## Records:

________________________________________

-- ==== Sys2Proof/Decode.lean ====
section
/-! DEFINITION. The command a word of the opcode table spells.  No row of spec/opcode_table.json gives bits: a request
reaches the part as a frame, read by Sys2Proof/Machine/Receive.lean, and an event has no bits at all (log 26). -/

namespace Sys2Proof

/-- No row gives bits, so no word spells a command. -/
def decodeTableWord (_nbits _w : Nat) : Option Instr := none

end Sys2Proof
end

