-- ==== Sys2Proof/Machine/Sequencer.lean ====
section
/-! DEFINITION. The Load Sequencer (01): its part of a servo period, segment by segment, and its own requests. -/

namespace Sys2Proof.Machine

/-! ### What a period tells the Cycle Accounting Unit (01 R13, R19) -/

/-- A completed cycle: the CYCLE's index, its cycles done after the completion, and the interrupted mark. -/
structure CycleEnd where
  index : Nat
  cyclesDone : Nat
  interrupted : Bool
deriving DecidableEq, Repr

/-- `capture`: a CYCLE with the stiffness-reference option was entered; `opened`: a rising half opened, with the
valley and peak of the working copy; `ended`: a cycle completed. -/
structure CycleNews where
  capture : Bool
  opened : Option (Int × Int)
  ended : Option CycleEnd
deriving DecidableEq, Repr

def noNews : CycleNews := { capture := false, opened := none, ended := none }

/-! ### Ending and succeeding (01 R14) -/

/-- The successor `n` becomes the position, not yet entered; past the last segment the program is DONE. -/
def succeed (n : Nat) (s : State) : State :=
  if n < s.lsq.prog.length then
    seqBecome .running (s.updLsq fun q => { q with running := none, pos := { index := n, cyclesDone := 0 } })
  else seqBecome .done (s.updLsq fun q => { q with running := none })

/-- The next index. -/
def succeedNext (s : State) : State := succeed (s.lsq.pos.index + 1) s

def updRunning (f : Running → Running) (s : State) : State :=
  s.updLsq fun q => { q with running := q.running.map f }

/-! ### RAMP (01 R16) -/

/-- The step of a RAMP, with the caution flag read at the period. -/
def rampRate (caution : Bool) (rate : Nat) : Nat := if caution then max 1 (rate / 2) else rate

def rampStep (target : Int) (rate : Nat) (s : State) : State :=
  let goal := target * 1024
  let step := rampRate s.ckm.caution rate
  let arrives := decide ((goal - s.lsq.pFine).natAbs ≤ step)
  let s := s.updLsq fun q => { q with pFine := moveToward goal step q.pFine }
  if arrives then succeedNext s else s

/-! ### HOLD (01 R17) -/

/-- The end of a HOLD: its count has reached D, and no survey it triggered keeps it waiting. -/
def holdEnd (dur : Nat) (s : State) : State :=
  match s.lsq.state, s.lsq.running with
  | .running, some r => if decide (dur ≤ r.holdCount) && !surveyWaits s.sve false then succeedNext s else s
  | _, _ => s

/-- A period of a HOLD: the count rises, and stays at D once there. -/
def holdStep (dur : Nat) (s : State) : State :=
  holdEnd dur (updRunning (fun r => { r with holdCount := min dur (r.holdCount + 1) }) s)

/-! ### CYCLE (01 R18, R19) -/

/-- The effective length a half-cycle takes when it opens. -/
def halfLength (caution : Bool) (half : Nat) : Nat := if caution then min (2 * half) 8192 else half

/-- P_k of 01 R18. -/
def halfLoad (h : Half) : Int :=
  h.start +
    roundDiv ((h.stop - h.start) * (3 * (h.k : Int) ^ 2 * h.len - 2 * (h.k : Int) ^ 3)) ((h.len : Int) ^ 3)

/-- The half-cycle of this period: the open one with k one greater, or a new one with k = 1. -/
def nextHalf (s : State) (r : Running) (valley peak : Int) (half : Nat) : Half :=
  match r.half with
  | some h => { h with k := h.k + 1 }
  | none =>
      { start := programLoad s, stop := if r.nextRising then peak else valley,
        len := halfLength s.ckm.caution half, k := 1, rising := r.nextRising }

/-- A period of a CYCLE.  One that was entered with cycles done already at its count or above, which only a WRITE SEGMENT
after the RESTART can bring about, runs one cycle and ends (DESIGN CHOICE, log 17). -/
def cycleStep (r : Running) (valley peak : Int) (half count : Nat) (s : State) : State × CycleNews :=
  let h := nextHalf s r valley peak half
  let opened := if r.half.isNone && h.rising then some (valley, peak) else none
  let s := s.updLsq fun q => { q with pFine := halfLoad h * 1024 }
  if h.k < h.len then
    (updRunning (fun r => { r with half := some h }) s, { noNews with opened := opened })
  else if h.rising then
    (updRunning (fun r => { r with half := none, nextRising := false }) s, { noNews with opened := opened })
  else
    let done := s.lsq.pos.cyclesDone + 1
    let news : CycleNews :=
      { noNews with ended := some { index := s.lsq.pos.index, cyclesDone := done, interrupted := r.interrupted } }
    let s := s.updLsq fun q => { q with pos := { q.pos with cyclesDone := done } }
    let s := updRunning (fun r => { r with half := none, nextRising := true, interrupted := false }) s
    (if count ≤ done then succeedNext s else s, news)

/-- A cycle in progress is interrupted by a period in PAUSED (01 R19, R25; log 10). -/
def markInterrupted (s : State) : State :=
  updRunning (fun r => if r.seg.isCycle then { r with interrupted := true } else r) s

/-! ### GATE (01 R21, R23) -/

/-- The consents a requirement names are recorded. -/
def Consent.given (c : Consent) (panel director : Bool) : Bool :=
  match c with
  | .panel => panel
  | .director => director
  | .both => panel && director

/-- Entering a GATE (R21): the STATE notice goes before the GATE notice (DEDUCED, log 9). -/
def enterGate (id : Nat) (need : Consent) (s : State) : State :=
  let s := seqBecome .gated (clearConsents s)
  announceSegment true (raise (.gate false id s.lsq.pos.index need) s)

/-- A period in GATED: a ready gate that no survey holds is left, and the GATE notice goes before the STATE notice of the
successor (R23; DEDUCED, log 9). -/
def gateStep (id : Nat) (need : Consent) (s : State) : State :=
  if need.given s.lsq.consentPanel s.lsq.consentDirector && !surveyWaits s.sve true then
    succeedNext (raise (.gate true id s.lsq.pos.index need) (clearConsents s))
  else s

/-! ### JUMP (01 R15) -/

def setRep (i : Nat) (r : Nat) (s : State) : State :=
  s.updLsq fun q => { q with prog := q.prog.modify i (fun e => { e with rep := some r }) }

def jumpStep (target count : Nat) (s : State) : State :=
  let i := s.lsq.pos.index
  let r := ((s.lsq.prog[i]?).bind (·.rep)).getD 0
  if count = 0 then succeed target s
  else if 0 < r then succeed target (setRep i (r - 1) s)
  else succeedNext (setRep i count s)

/-! ### Entering and working (01 R12, R13) -/

/-- A period of the running segment. -/
def workSegment (r : Running) (s : State) : State × CycleNews :=
  match r.seg with
  | .ramp target rate => (rampStep target rate s, noNews)
  | .hold dur _ => (holdStep dur s, noNews)
  | .cycle valley peak half count _ => cycleStep r valley peak half count s
  | .gate id need => (gateStep id need s, noNews)
  | .jump target count => (jumpStep target count s, noNews)

def newRunning (seg : Segment) : Running :=
  { seg := seg, holdCount := 0, half := none, nextRising := true, interrupted := false }

/-- The segment at the position is entered: working copy, STATE notice, announcements, and its first period. -/
def enterSegment (s : State) : State × CycleNews :=
  match s.lsq.prog[s.lsq.pos.index]? with
  | none => (s, noNews)
  | some e =>
      let s := s.updLsq fun q => { q with running := some (newRunning e.seg) }
      match e.seg with
      | .ramp target rate => (rampStep target rate (raiseState s), noNews)
      | .hold dur mark =>
          let s := updRunning (fun r => { r with holdCount := 1 }) (raiseState s)
          (holdEnd dur (if mark then announceSegment false s else s), noNews)
      | .cycle valley peak half count stiff =>
          let (s, news) := cycleStep (newRunning e.seg) valley peak half count (raiseState s)
          (s, { news with capture := stiff })
      | .gate id need => (enterGate id need s, noNews)
      | .jump target count => (jumpStep target count (raiseState s), noNews)

/-- A period of alignment: every offset moves; with all at 0 the state becomes RUNNING (01 R12, 02 R45). -/
def alignStep (s : State) : State :=
  let s := s.updActs fun a => { a with offset := moveToward 0 s.asa.alignRate a.offset }
  if s.asa.acts.cells.all (fun a => a.offset == 0) then seqBecome .running s else s

/-- The sequencer's part of a servo period; while UNLOADING the unload values move instead (02 R49). -/
def sequencerPeriod (s : State) : State × CycleNews :=
  match s.lsq.state with
  | .aligning => (alignStep s, noNews)
  | .running =>
      match s.lsq.running with
      | none => enterSegment s
      | some r => workSegment r s
  | .gated =>
      match s.lsq.running with
      | none => (s, noNews)
      | some r => workSegment r s
  | .paused _ => (markInterrupted s, noNews)
  | .unloading => (s.updActs Actuator.unloadMove, noNews)
  | .idle | .stopped | .done => (s, noNews)

/-- At this period a HOLD's count reaches its duration, or stands there (01 R17). -/
def holdExpires (s : State) : Bool :=
  match s.lsq.state, s.lsq.running with
  | .running, some r => (match r.seg with | .hold dur _ => decide (dur ≤ r.holdCount + 1) | _ => false)
  | .running, none =>
      match s.lsq.prog[s.lsq.pos.index]? with
      | some e => (match e.seg with | .hold dur _ => decide (dur ≤ 1) | _ => false)
      | none => false
  | _, _ => false

/-! ### The program's requests (01 R4 to R7) -/

/-- The longest program. -/
def maxProgram : Nat := 128

/-- A table entry as a write leaves it: a JUMP's repeat counter starts at its n. -/
def newEntry (seg : Segment) : ProgEntry :=
  { seg := seg, rep := match seg with | .jump _ n => some n | _ => none }
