/-- R81, R82, R85: a zero that differs clears the gauge's reference and latest value, an equal one changes nothing, and
a gauge being gathered is refused BUSY; a group's list is replaced whole; references are cleared, one or all, with the
count of those there were.  A deviation that held for a gauge whose reference goes is active no longer.  A gauge or
group that does not exist, and a list that is too long or names a gauge twice, are refused BAD_FIELD.  The layout of the
reply to SET GROUP, and the u16 width of the count in the replies to CLEAR REFERENCE, of one gauge and of ALL, are the
model's choice (log 13); that the reply to SET ZERO gives the ratio and strain of a gauge that is not VALID as absent is
log 37. -/
def Obligations.ZeroGroupAndReferenceRequestsWrite : Prop :=
  ∀ (tag : Byte) (s : State), Accepts .director s →
    let only (t : State) : Prop :=
      t = { s with ssu := { s.ssu with gauges := t.ssu.gauges }, pru := { s.pru with causes := t.pru.causes } }
    let ends (gs : Fin 256 → Prop) (k : CauseKind) (x : Nat) : Prop :=
      k = .deviation ∧ ∃ g : Fin 256, x = g.val ∧ gs g ∧ (s.gauge g).devHolds = true
    (∀ (g : Fin 256) (zero : Int), gathering s g = false →
      let z := clampInt (-8000000) 8000000 zero
      ∃ t, exec (.setZero .director tag g.val zero) s
            = .next (replied .director 0x33#8 tag (okOr (decide (z ≠ zero))) (readsGauge t g) t)
        ∧ t.gauge g =
            (if (s.gauge g).zero = z then s.gauge g
             else { s.gauge g with zero := z, ref := .none, validity := .noneYet, devRun := 0, lastDev := none,
                                   devHolds := false })
        ∧ (∀ h, h ≠ g → t.gauge h = s.gauge h) ∧ only t
        ∧ CausesEnd (ends fun h => h = g ∧ (s.gauge g).zero ≠ z) s t)
    ∧ (∀ (g : Fin 256) (zero : Int), gathering s g = true →
        exec (.setZero .director tag g.val zero) s = .next (replied .director 0x33#8 tag .busy [] s))
    ∧ (∀ gauge zero, 256 ≤ gauge →
        exec (.setZero .director tag gauge zero) s = .next (replied .director 0x33#8 tag .badField [] s))
    ∧ (∀ (i : Nat) (l : List Nat), (32 ≤ i ∨ 64 < l.length ∨ (∃ g ∈ l, 256 ≤ g) ∨ ¬ l.Nodup) →
        exec (.setGroup .director tag i l) s = .next (replied .director 0x32#8 tag .badField [] s))
    ∧ (∀ gauge, 256 ≤ gauge →
        exec (.clearReference .director tag gauge) s = .next (replied .director 0x34#8 tag .badField [] s))
    ∧ (∀ (i : Fin 32) (l : List (Fin 256)), l.length ≤ 64 → l.Nodup →
        exec (.setGroup .director tag i.val (l.map Fin.val)) s
          = .next (replied .director 0x32#8 tag .ok (u8 i.val ++ listOf (l.map fun g => u8 g.val))
              (s.updSsu fun u => { u with groups := u.groups.set i l })))
    ∧ (∀ g : Fin 256,
        ∃ t, exec (.clearReference .director tag g.val) s
              = .next (replied .director 0x34#8 tag .ok (u16 (if (s.gauge g).ref = .none then 0 else 1)) t)
          ∧ t.gauge g = { s.gauge g with ref := .none, devRun := 0, lastDev := none, devHolds := false }
          ∧ (∀ h, h ≠ g → t.gauge h = s.gauge h) ∧ only t ∧ CausesEnd (ends fun h => h = g) s t)
    ∧ ∃ t, exec (.clearReferenceAll .director tag) s
            = .next (replied .director 0x34#8 tag .ok
                (u16 (s.ssu.gauges.cells.countP fun g => decide (g.ref ≠ .none))) t)
        ∧ (∀ g : Fin 256, t.gauge g = { s.gauge g with ref := .none, devRun := 0, lastDev := none, devHolds := false })
        ∧ only t ∧ CausesEnd (ends fun _ => True) s t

________________________________________

Above are the lines; repeat exactly the ones from the line containing "it opens. -/" down to the line containing "roundDiv ((h.stop - h.start)", both inclusive.

## Response for this exercise:
/-- The effective length a half-cycle takes when it opens. -/
def halfLength (caution : Bool) (half : Nat) : Nat := if caution then min (2 * half) 8192 else half

/-- P_k of 01 R18. -/
def halfLoad (h : Half) : Int :=
  h.start +
    roundDiv ((h.stop - h.start) * (3 * (h.k : Int) ^ 2 * h.len - 2 * (h.k : Int) ^ 3)) ((h.len : Int) ^ 3)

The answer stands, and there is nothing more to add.